Ich begriff, dass ich in dieser beengten Umgebung nie meine Flügel würde ausbreiten können. Ich würde immer Ewa sein, die Exfreundin von Noah. Niemals Ewa, eine eigenständige Person. Und irgendwann würde er von seiner Reise zurückkehren. Dann würde ich ihm und seiner neuen Freundin gegenüberstehen und alles würde noch schlimmer, noch unerträglicher werden. Also flüchtete ich nach LA. Schreiben war das Einzige, das immer mir ganz alleine gehört hatte. Vielleicht liebe ich es genau deswegen so sehr. Einen neuen Versuch mit den Männern habe ich danach nie wieder unternommen."
Lange sah Matt mir tief in die Augen und ich fürchtete mich vor dem, was er jetzt sagen würde.
Doch stattdessen griff er bloß nach meiner Hand und zog mich mit sich, direkt in das Getümmel des Jahrmarktes.
„Komm mit", rief er, als ich mich leicht gegen seinen Griff sträubte.

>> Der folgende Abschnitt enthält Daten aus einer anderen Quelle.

/-- A request whose protection does not verify is refused, whatever it asks. -/
theorem onUsras_of_unverified (hosc : oscReceive (served s c.val) c.val m = (u, none)) (client : Nat) (f : State → Nat → State) :
    onUsras s c.val client m f = coapSend u c.val client none (oscRefusal (served s c.val) c.val m) [] := by
  rw [onUsras, onCoap_ok hruns hvalid hmay hmode husras, hosc]

variable {p : Nat} (hosc : oscReceive (served s c.val) c.val m = (u, some p))
include hosc

section
variable {k i : Fin 256} {n : Fin 65536}

/-- A GET of a path that nothing is published at: 4.04. -/
theorem execCoapGet_of_no_path (hpath : usras? u c.val k.val i.val n.val = none) (x : Option Bool) :
    execCoapGet c a m k i n x s = .next (coapSend u c.val a.toNat (some p) 404 []) := by
  rw [execCoapGet, onUsras_ok hruns hvalid hmay hmode husras hosc]
  dsimp only
  rw [hpath]

variable {d : ExportDef} (hpath : usras? u c.val k.val i.val n.val = some d)
include hpath

/-- A GET is answered 2.05 with the record as it is. -/
theorem execCoapGet_of_path : execCoapGet c a m k i n none s = .next (coapSend u c.val a.toNat (some p) 205 (shownWords u d)) := by
  rw [execCoapGet, onUsras_ok hruns hvalid hmay hmode husras hosc]
  dsimp only
  rw [hpath]
  rfl

/-- A GET that deregisters ends the client's observation; the answer is that of a plain GET. -/
theorem execCoapGet_of_cancel : execCoapGet c a m k i n (some false) s =
    .next (coapSend (checkReceiver (delObs u d.number a.toNat) d) c.val a.toNat (some p) 205 (shownWords u d)) := by
  rw [execCoapGet, onUsras_ok hruns hvalid hmay hmode husras hosc]
  dsimp only
  rw [hpath]
  rfl

/-- A GET that registers an observer does so where the limits of R319 leave room. -/
theorem execCoapGet_of_observe (hroom : obsRoom u c.val = true) : execCoapGet c a m k i n (some true) s =
    .next (coapSend (observe u d (newObserver u d a.toNat p)) c.val a.toNat (some p) 205 (shownWords u d)) := by
  rw [execCoapGet, onUsras_ok hruns hvalid hmay hmode husras hosc]
  dsimp only
  rw [hpath]
  dsimp only
  rw [if_neg (by simp [hroom])]
  rfl

/-- A PUT of the record's type on a DIR 2 publication makes the writer's write. -/
theorem execCoapPut_of_word (hdir : d.dir = 2) {v : CborVal} {w : Word} (hword : cborWord (ptAt u d.index).ty v = some w) (q : Nat) :
    execCoapPut c a m k i n (.value v q) s = .next (coapSend (writerWrite u .endpoint c.val d.index w .good) c.val a.toNat (some p) 204 []) := by
  rw [execCoapPut, onUsras_ok hruns hvalid hmay hmode husras hosc]
  dsimp only
  rw [hpath]
  dsimp only
  rw [if_neg (not_not.2 hdir), hword]

end

/-- A POST on an alarm of the tenant's task latches its acknowledgement. -/
theorem execCoapAckPost_of_alarm {g : Word} {t al k : Nat} {x : Task}
    (htask : u.tasks.find? (fun kt => kt.2.dfn.imageId == g.toNat && kt.2.dfn.taskNo == t && some kt.2.dfn.tenant == ctxTenant? u c.val) = some (k, x))
    (halarm : al < x.run.alarms.length) :
    execCoapAckPost c a m g t al s = .next (coapSend { u with tasks := tabPut u.tasks k (latchAck x al) } c.val a.toNat (some p) 204 []) := by
  rw [execCoapAckPost, onUsras_ok hruns hvalid hmay hmode husras hosc, htask]
  exact congrArg done (if_pos halarm)

end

„Eine Frau sollte mindestens einmal in ihrem Leben einen riesigen Teddybären geschenkt bekommen. Und ein Lebkuchenherz, eine romantische Fahrt auf dem Riesenrad und ein gemeinsames Foto in lächerlichen Kostümen. Du hast einiges nachzuholen Kleines und ich werde dir dabei helfen."
Als ich mich immer noch sträubte, packte er mich ohne zu zögern, und warf mich über seine Schulter.
Lachend und schreiendgleichzeitig, trug er mich vorbei an den Menschen, die uns belustigte Blickezuwarfen und hinein in den Duft von Zuckerwatte und gerösteten Mandeln.